# Time lapse with LR5.2 ?



## Gronlund I (Oct 16, 2013)

Hi.
In Victoria Bampton's e-mail "Lightroom 5.2 updates & more" there is a link to new fatures of LR 5.2.
One feature mentioned is "Slideshow exports can now be under 1 second for time-lapse sequences"
May be I don't understand it right (due to my weak english), but I can't find out how it would work.  In my LR 5.2 / Windows 7 64 bit
the duration of one slide can be set 1-20 sec, no way to go under 1 second.
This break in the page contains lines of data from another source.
theorem witness_OneCommitPerSelection :
    ∃ (ps : List Pins) (s : State) (rest : List Input), (∀ p ∈ ps, p.ce ≠ 0b11111#5) ∧ s.mode = .selWriteDone ∧
      s.agenda = ps.map Input.poll ++ rest ∧ ps ≠ [] :=
  ⟨[⟨0, 0b01111#5, true, 0xF⟩], mk .selWriteDone (some 4) 0 .input 0 [] (S 0b01111#5 true 0 0xF), [], by decide, rfl, rfl,
    by decide⟩

theorem witness_ObserverNeverInfluencesTheEngine :
    (∃ s : State, observerNext s = true) ∧ ∃ s : State, observerNext s = false :=
  ⟨⟨mk .selRead (some 0) 0 .output 0 [] [.observe 0 0], rfl⟩, mk .idle none 0 .input 0 [] [], rfl⟩

theorem witness_UndrivenLatchIsNeverSeen : ∃ s : State, s.dir = .input := ⟨mk .idle none 0 .input 0x6 [] [], rfl⟩

end Sys2Proof.Tests
end

section
/-! PROOFS. The memory's statements (20_memory.md): a write changes one cell only, and the polls of one address in a read
transaction show the cell without flicker. -/

namespace Sys2Proof.Machine

/-- Settles O10: the write meets the Store law `memRead_memWrite`, and `memWrite` is an update of the Store alone. -/
theorem memWriteChangesOneCellOnly : Obligations.MemWriteChangesOneCellOnly := by
  intro b a v s
  exact ⟨memWrite b a v s, rfl, fun b' a' => memRead_memWrite b b' a a' v s, rfl⟩

/-- The row of mode SelRead that a packed sample selects: the deselect test first, then the strobe test
(30_encoding.md R67; log 13). -/
theorem decodeSelRead_pack (p : Sample) :
    decodeSelRead p.pack =
      if p.ce = 0b11111#5 then .readDeselect p else if p.we = false then .readToWrite p else .serveRead p := by
  have deselect_accepts : p.ce.setWidth 20 <<< 10 = 0x07C00#20 ↔ p.ce = 0b11111#5 := by
    generalize p.ce = ce
    revert ce
    decide
  have strobe_accepts : (BitVec.ofBool p.we).setWidth 20 <<< 15 = 0x00000#20 ↔ p.we = false := by
    generalize p.we = we
    revert we
    decide
  simp [decodeSelRead, firstRow, Instr.sampleRow, SampleRow.accepts, pack_and_select, pack_and_strobe,
    deselect_accepts, strobe_accepts]

/-- A poll that samples listed pin levels in mode SelRead runs the row its sample selects (43_bus_engine.md R110). -/
theorem step_selRead_of_poll {s : State} {p : Pins} {rest : List Input} (hmode : s.mode = .selRead)
    (hagenda : s.agenda = .poll p :: rest) :
    step s = exec (decodeSelRead p.toSample.pack) (withAgenda rest s) := by
  have engine_moves : engineNext s = true := by simp [engineNext, hagenda]
  apply step_of_run
  rw [turn_of_engineNext engine_moves]
  simp [enginePoll, hmode, sampled, busSample_of_poll hagenda, passSample_of_poll hagenda]

/-- SERVE_READ drives the latched bank's cell and tells the Observer, and nothing else (43_bus_engine.md R114). -/
theorem exec_serveRead_eq (p : Sample) (s : State) :
    exec (.serveRead p) s = .next { s with
      out := servedCell p s
      observer := heard [.read (latchedBank s) p.addr (servedCell p s)] s.observer } := rfl

/-- One served poll of a read transaction with bank b latched (43_bus_engine.md R114). -/
theorem step_served_poll {s : State} {p : Pins} {rest : List Input} {b : Bank} (hmode : s.mode = .selRead)
    (hbank : s.bank = some b) (hagenda : s.agenda = .poll p :: rest) (hwe : p.we = true) (hce : p.ce ≠ 0b11111#5) :
    step s = .next { s with
      out := memRead b (maskAddr p.rawAddr) s
      observer := heard [.read b (maskAddr p.rawAddr) (memRead b (maskAddr p.rawAddr) s)] s.observer
      agenda := rest } := by
  have row : decodeSelRead p.toSample.pack = .serveRead p.toSample := by
    simp [decodeSelRead_pack, Pins.toSample, hwe, hce]
  have latched : latchedBank (withAgenda rest s) = b := latchedBank_of_some hbank
  rw [step_selRead_of_poll hmode hagenda, row, exec_serveRead_eq, servedCell, latched]
  rfl

/-- A read transaction on bank b over the Store m: what serving a poll keeps (43_bus_engine.md R114). -/
structure ServingRead (b : Bank) (m : Memory) (s : State) : Prop where
  mode : s.mode = .selRead
  bank : s.bank = some b
  dir : s.dir = .output
  mem : s.mem = m

/-- A served poll keeps the transaction and puts the addressed cell in the latch. -/
theorem ServingRead.step_poll {s : State} {b : Bank} {m : Memory} {p : Pins} {rest : List Input}
    (hs : ServingRead b m s) (hagenda : s.agenda = .poll p :: rest) (hwe : p.we = true) (hce : p.ce ≠ 0b11111#5) :
    ∃ t : State, step s = .next t ∧ ServingRead b m t ∧ t.agenda = rest ∧
      t.out = Memory.readCell b (maskAddr p.rawAddr) m := by
  obtain ⟨hmode, hbank, hdir, rfl⟩ := hs
  exact ⟨_, step_served_poll hmode hbank hagenda hwe hce, ⟨hmode, hbank, hdir, rfl⟩, rfl, rfl⟩

/-- Any number of served polls of the address a keep the transaction; the latch holds the cell (b, a) at the end if it
held it at the start or any poll was served. -/
theorem ServingRead.runSteps_polls {b : Bank} {m : Memory} {a : Addr} {rest : List Input} (ps : List Pins) {s : State}
    (hs : ServingRead b m s) (hagenda : s.agenda = ps.map Input.poll ++ rest)
    (hps : ∀ p ∈ ps, maskAddr p.rawAddr = a ∧ p.we = true ∧ p.ce ≠ 0b11111#5) :
    ∃ t : State, runSteps ps.length s = .next t ∧ ServingRead b m t ∧ t.agenda = rest ∧
      (ps ≠ [] ∨ s.out = Memory.readCell b a m → t.out = Memory.readCell b a m) := by
  induction ps generalizing s with
  | nil => exact ⟨s, rfl, hs, hagenda, fun h => h.resolve_left (· rfl)⟩
  | cons p ps ih =>
    obtain ⟨⟨haddr, hwe, hce⟩, hps⟩ := List.forall_mem_cons.1 hps
    obtain ⟨u, hstep, hu, huagenda, huout⟩ := hs.step_poll hagenda hwe hce
    obtain ⟨t, hrun, ht, htagenda, htout⟩ := ih hu huagenda hps
    exact ⟨t, (runSteps_succ hstep).trans hrun, ht, htagenda, fun _ => htout (.inr (haddr ▸ huout))⟩

/-- Settles O47: the first poll puts the cell in the latch, and every later one puts the same cell there again, since
serving a poll leaves the Store and the latched bank. -/
theorem repeatedReadsDriveTheSameNibble : Obligations.RepeatedReadsDriveTheSameNibble := by
  intro ps s b a rest hne hps hmode hbank hdir hagenda
  have hs : ServingRead b s.mem s := ⟨hmode, hbank, hdir, rfl⟩
  obtain ⟨t, hrun, ht, htagenda, htout⟩ := hs.runSteps_polls ps hagenda hps
  have hlines : lines t = some (memRead b a s) := by rw [lines_of_output ht.dir, htout (.inl hne), memRead]
  exact ⟨t, hrun, hlines, ht.mode, ht.bank, ht.dir, ht.mem, htagenda⟩

end Sys2Proof.Machine
end

section
/-! PROOFS. The Bus Port's statements (40_bus_port.md): the direction is written alone and for all four pins at once, and
it alone decides whether the latch is on the lines. -/

namespace Sys2Proof.Machine

/-- SET_DIR is the named update of the direction (40_bus_port.md R82). -/
theorem exec_setDir_eq (d : Dir) (s : State) : exec (.setDir d) s = .next (setDir d s) := rfl

/-- Corner case of R82: giving the pins the direction they have already changes nothing. -/
theorem setDir_eq_self_of_dir {d : Dir} {s : State} (h : s.dir = d) : setDir d s = s := by
  subst h
  rfl

/-- Settles O6: SET_DIR is `setDir`, an update of the direction alone, which is the identity on a state of that
direction. -/
theorem setDirWritesTheDirectionOnly : Obligations.SetDirWritesTheDirectionOnly := by
  intro d s
  refine ⟨exec_setDir_eq d s, fun hdir => ?_⟩
  rw [exec_setDir_eq, setDir_eq_self_of_dir hdir]

/-- Settles O8: one case for each direction; in Output the nibble on the lines is the latch itself, so it agrees with it
on every line. -/
theorem linesAreZInInputAndTheLatchInOutput : Obligations.LinesAreZInInputAndTheLatchInOutput := by
  intro s
  constructor
  · exact lines_of_input
  · intro hdir
    exact ⟨s.out, lines_of_output hdir, fun _ => rfl⟩

end Sys2Proof.Machine
end

section
/-! PROOFS. The Chip-Select Decoder's statement (41_chip_select_decoder.md): the codes with a bank are the five
`bankCode`s, and a look-up writes no state of the spec's. -/

namespace Sys2Proof.Machine

/-- The valid codes are those of the five banks (30_encoding.md R64). -/
theorem bankCode_mem_validCodes (b : Bank) :
    bankCode b ∈ [0b11110#5, 0b11101#5, 0b11011#5, 0b10111#5, 0b01111#5] := by
  revert b
  decide

/-- The Decoder gives a bank's own code that bank (41_chip_select_decoder.md R90). -/
theorem selectBank_bankCode (b : Bank) : selectBank (bankCode b) = some b := by
  revert b
  decide

/-- A code that is no bank's fails every test of the table (41_chip_select_decoder.md R90). -/
theorem selectBank_eq_none_of_ne_bankCode {ce : SelectCode} (h : ∀ b : Bank, ce ≠ bankCode b) :
    selectBank ce = none := by
  have not_bank0 : ce ≠ 0b11110#5 := h 0
  have not_bank1 : ce ≠ 0b11101#5 := h 1
  have not_bank2 : ce ≠ 0b11011#5 := h 2
  have not_bank3 : ce ≠ 0b10111#5 := h 3
  have not_bank4 : ce ≠ 0b01111#5 := h 4
  simp only [selectBank, not_bank0, not_bank1, not_bank2, not_bank3, not_bank4, if_false]

/-- A look-up of any code runs to the named update of the reply (41_chip_select_decoder.md R90; log 4). -/
theorem exec_decode_eq (ce : SelectCode) (s : State) :
    exec (.decode ce) s = .next (setReply (.bank (selectBank ce)) s) := rfl

/-- Settles O1: the five listed codes are the `bankCode`s of the banks 0 to 4, so a code off the list is no bank's; the
look-up is `setReply`, an update of the reply alone. -/
theorem decoderMapsTheFiveValidCodes : Obligations.DecoderMapsTheFiveValidCodes := by
  refine ⟨selectBank_bankCode 0, selectBank_bankCode 1, selectBank_bankCode 2, selectBank_bankCode 3,
    selectBank_bankCode 4, fun ce hce => ?_, exec_decode_eq⟩
  apply selectBank_eq_none_of_ne_bankCode
  rintro b rfl
  exact hce (bankCode_mem_validCodes b)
Would be a very handy way to do time lapses if it really works.

Does anybody know something about this?


----------



## Victoria Bampton (Oct 19, 2013)

Sean knows more about time lapse than I do - here's his write up: http://lightroom-blog.com/2013/09/17/timelapse-again-in-lightroom-5-2/


----------



## PJinsodak (Nov 7, 2013)

I solved this by creating a "User Template" slideshow template and then used a text editor to open the file and change the values for "Speed" to under 1.0 seconds (and also adjusted the transitionSpeed, which is the value for fade between slides).   I saved the file and re-imported it into LR 5.2.  The result is that LR shows and uses the adjusted Slide speed and Fade speed of the values I entered into the file.  Of course, if you try to adjust the time in LR again, it will again warn you that the value must be between 1.0 and 20.0 seconds.

Created a step by step on my blog if you wish:  http://www.pjandersonphotography.co...transitions-under-1-0-second-in-lightroom-5-2

Worked for me, but please let me know if you run into snags or if the process could be "fine-tuned".


----------



## Victoria Bampton (Nov 7, 2013)

Welcome to the forum PJinsodak. Thanks for posting that.  The other key is it must be 5.2 or later - it won't work in 5.0.


----------